Wellness
Screen Time and Sleep: What the Research Actually Shows
In a city that never seems to switch off, Manila residents are learning that late-night scrolling could be cutting into their rest—and the science is starting to confirm it.
4 min read
Wellness
In a city that never seems to switch off, Manila residents are learning that late-night scrolling could be cutting into their rest—and the science is starting to confirm it.
4 min read

On a typical evening in Quezon City, it’s not unusual to see teenagers glued to their phones at 11 p.m. outside cafés along Maginhawa Street, or parents aimlessly scrolling Facebook at midnight in their condo units in Bonifacio Global City. A new review from the Ateneo School of Medicine and Public Health finds a clear link between increased leisure screen time—especially on smartphones—and reduced sleep quality for Filipinos in Metro Manila.
This matters now because local health officials are seeing a spike in sleep-related complaints across all age groups, just as remote work and digital learning keep phones, tablets, and laptops within arm’s reach 24/7. Dr. Emily Santos, a sleep medicine specialist based at St. Luke’s Medical Center in Taguig, told The Daily Manila that calls to the hospital’s sleep clinic have gone up by about 30% since 2023, with most callers citing trouble falling asleep or waking frequently at night. The Department of Health (DOH) issued an advisory last March warning parents about the adverse effects of late-night device use on teen mental health and sleep.
Unlike the quiet streets of Santa Ana or historic Intramuros, central business districts like Ortigas or Makati glow well past midnight, thanks to 24-hour coworking spaces and all-night KTV bars. The habit of staying connected isn’t just a trend among young people; a survey by the University of the Philippines Population Institute found that 71% of Metro Manila adults check their phone within 30 minutes before going to sleep—highest in the country. Social media use, binge-watching Netflix, and even late-night Shopee shopping sprees are top reasons.

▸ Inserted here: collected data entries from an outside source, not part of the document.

-- ==== Sys2Proof/Machine/State.lean ====
section
/-! DEFINITION. The state of the device as plain data: memory, contexts, cores, clusters, dies, jobs, links, and the
test access port, with the model's own agenda and counters; the reasons a step can stop; and the state after reset
(22 R394). INVENTORY.md lists every piece with its rule and its reset value. -/

namespace Sys2Proof.Machine

/-- A vector register: 1,024 bytes, tag, scale array, high-water length in element groups, and the poison bit of
each 4-byte word (R42, R56, R58, R68, R462). -/
structure VReg where
  bytes : BitVec 8192
  tag : Tag
  scale : BitVec 512
  hw : Nat
  poison : BitVec 256
  deriving DecidableEq, Repr

/-- A mask register and its high-water length in 512-bit units (R53, R68). -/
structure MReg where
  bits : BitVec 8192
  hw : Nat
  deriving DecidableEq, Repr

/-- A tile: 64 rows of 128 bytes, tag, 16-byte scale array, high-water row (R42, R58, R68). -/
structure TReg where
  bytes : BitVec 65536
  tag : Tag
  scale : BitVec 128
  hw : Nat
  deriving DecidableEq, Repr

/-- A timeline: posts issued P, value reached T, and completed numbers above T (R65). -/
structure Timeline where
  p : Nat
  t : Nat
  done : List Nat
  deriving DecidableEq, Repr

/-- A number taken by a post gate at issue, to be posted at completion with release at the scope (R65, R178). -/
structure Ticket where
  tl : TL
  num : Nat
  scp : Scope
  deriving DecidableEq, Repr

/-- What a party that does not issue waits for (R16, R41). -/
inductive WaitCond where
  /-- T(tl) to reach a value (R178). -/
  | timeline (tl : TL) (thr : Nat)
  /-- A pending token register to be written (R66). -/
  | token (r : SReg)
  /-- A free entry of the block queue (R17). -/
  | blockSlot
  /-- An entry of the reply queue (R29). -/
  | replyEntry
  /-- Every dispatched block past its commit point (R216, R316). -/
  | blocksDone
  /-- A lower strip to end or the reply queue to have room, with the value to push, the next address and the post
  (R29). -/
  | replyRoom (stripb : Nat) (value next : Word) (post : Option PostGate)
  /-- A value of the cross-lane queue for a strip (R28). -/
  | carry (stripb : Nat) (k : Nat)
  /-- The strip's detached lanes to end (R31). -/
  | lanesDone (stripb : Nat)
  /-- A lower strip to have taken its groups of a stream, or the stream to have data (R117, R284). -/
  | streamTurn (stripb : Nat) (v : VNum)
  /-- The phase word of a barrier to exceed a value (R306). -/
  | barrier (paddr : Nat) (ph : Nat)
  /-- A work counter to stop running (R310). -/
  | counter (h : Word)
  /-- The watermark word to pass a value (R169). -/
  | watermark (paddr : Nat) (than : Nat)
  /-- A free slot of the core's copy table (R118). -/
  | copySlot
  /-- A key's grant (R296). -/
  | key (n : Nat)
  /-- An answer from a peer (R399). -/
  | remote (tag : Nat)
  /-- An entry with MIG = 1 to be written (R446). -/
  | migration (va : Word)
  /-- The context's blocks, matrix operations and drains (R316). -/
  | matrix
  /-- The context's multiplies and drains to have completed (R318). -/
  | drained
  /-- The strip's Relay run to end (R335). -/
  | relayRun (stripb : Nat)
  /-- The Relay's copy-back to end (R336, R337). -/
  | copyback
  /-- The Concierge's answer (R224). -/
  | concierge
  deriving DecidableEq, Repr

Manila’s wellness venues have begun adapting. At The Movement Studio in Legazpi Village, yoga instructors offer evening “Digital Detox” classes, with signs requesting participants leave their devices at the front desk. Vashti Wellness Spa in Ermita now promotes their aromatherapy sleep rituals as a way to “counter screen fatigue,” citing customer feedback that screen-induced unrest is a frequent complaint. While luxury solutions can cost as much as P2,500 per session, free resources are emerging. The Philippine Society of Sleep Medicine rolled out a public education campaign in May, putting up posters in LRT stations warning that "blue light means less good night."
Research backs up the local anecdotes. Ateneo’s meta-analysis, published this May, reviewed 12 studies involving over 4,300 Filipino participants. The findings: Using a phone or laptop for more than two hours in the evening doubles the risk of delayed sleep onset—meaning people take longer to drift off. The National Nutrition Survey echoes this, reporting that as of 2025, 38% of Metro Manila teens slept less than the recommended 8 hours per night, up from 24% in 2017. For many, the solution isn’t as simple as putting their phone down; survey respondents cited FOMO (fear of missing out), work obligations, and noisy home environments as reasons screens help them “wind down.”
Experts recommend practical steps for Manila’s night owls: enable night mode or blue light filters on devices by 9 p.m., set a daily “digital curfew”—a cut-off time for non-essential screen use—and keep phones out of reach from the bed. Free mindfulness recordings and sleep-tracking apps, some promoted by the DOH’s "Healthy Pilipinas" project, are also gaining ground. But for persistent sleep troubles, local therapists and coaches at clinics like MindNation (offices in Bonifacio Global City and Greenhills) suggest combining lifestyle tweaks with proven methods such as cognitive behavioural therapy for insomnia (CBT-I).
Above all, doctors caution, better sleep is possible—if Manileños can learn to unplug, at least a little, before lights out.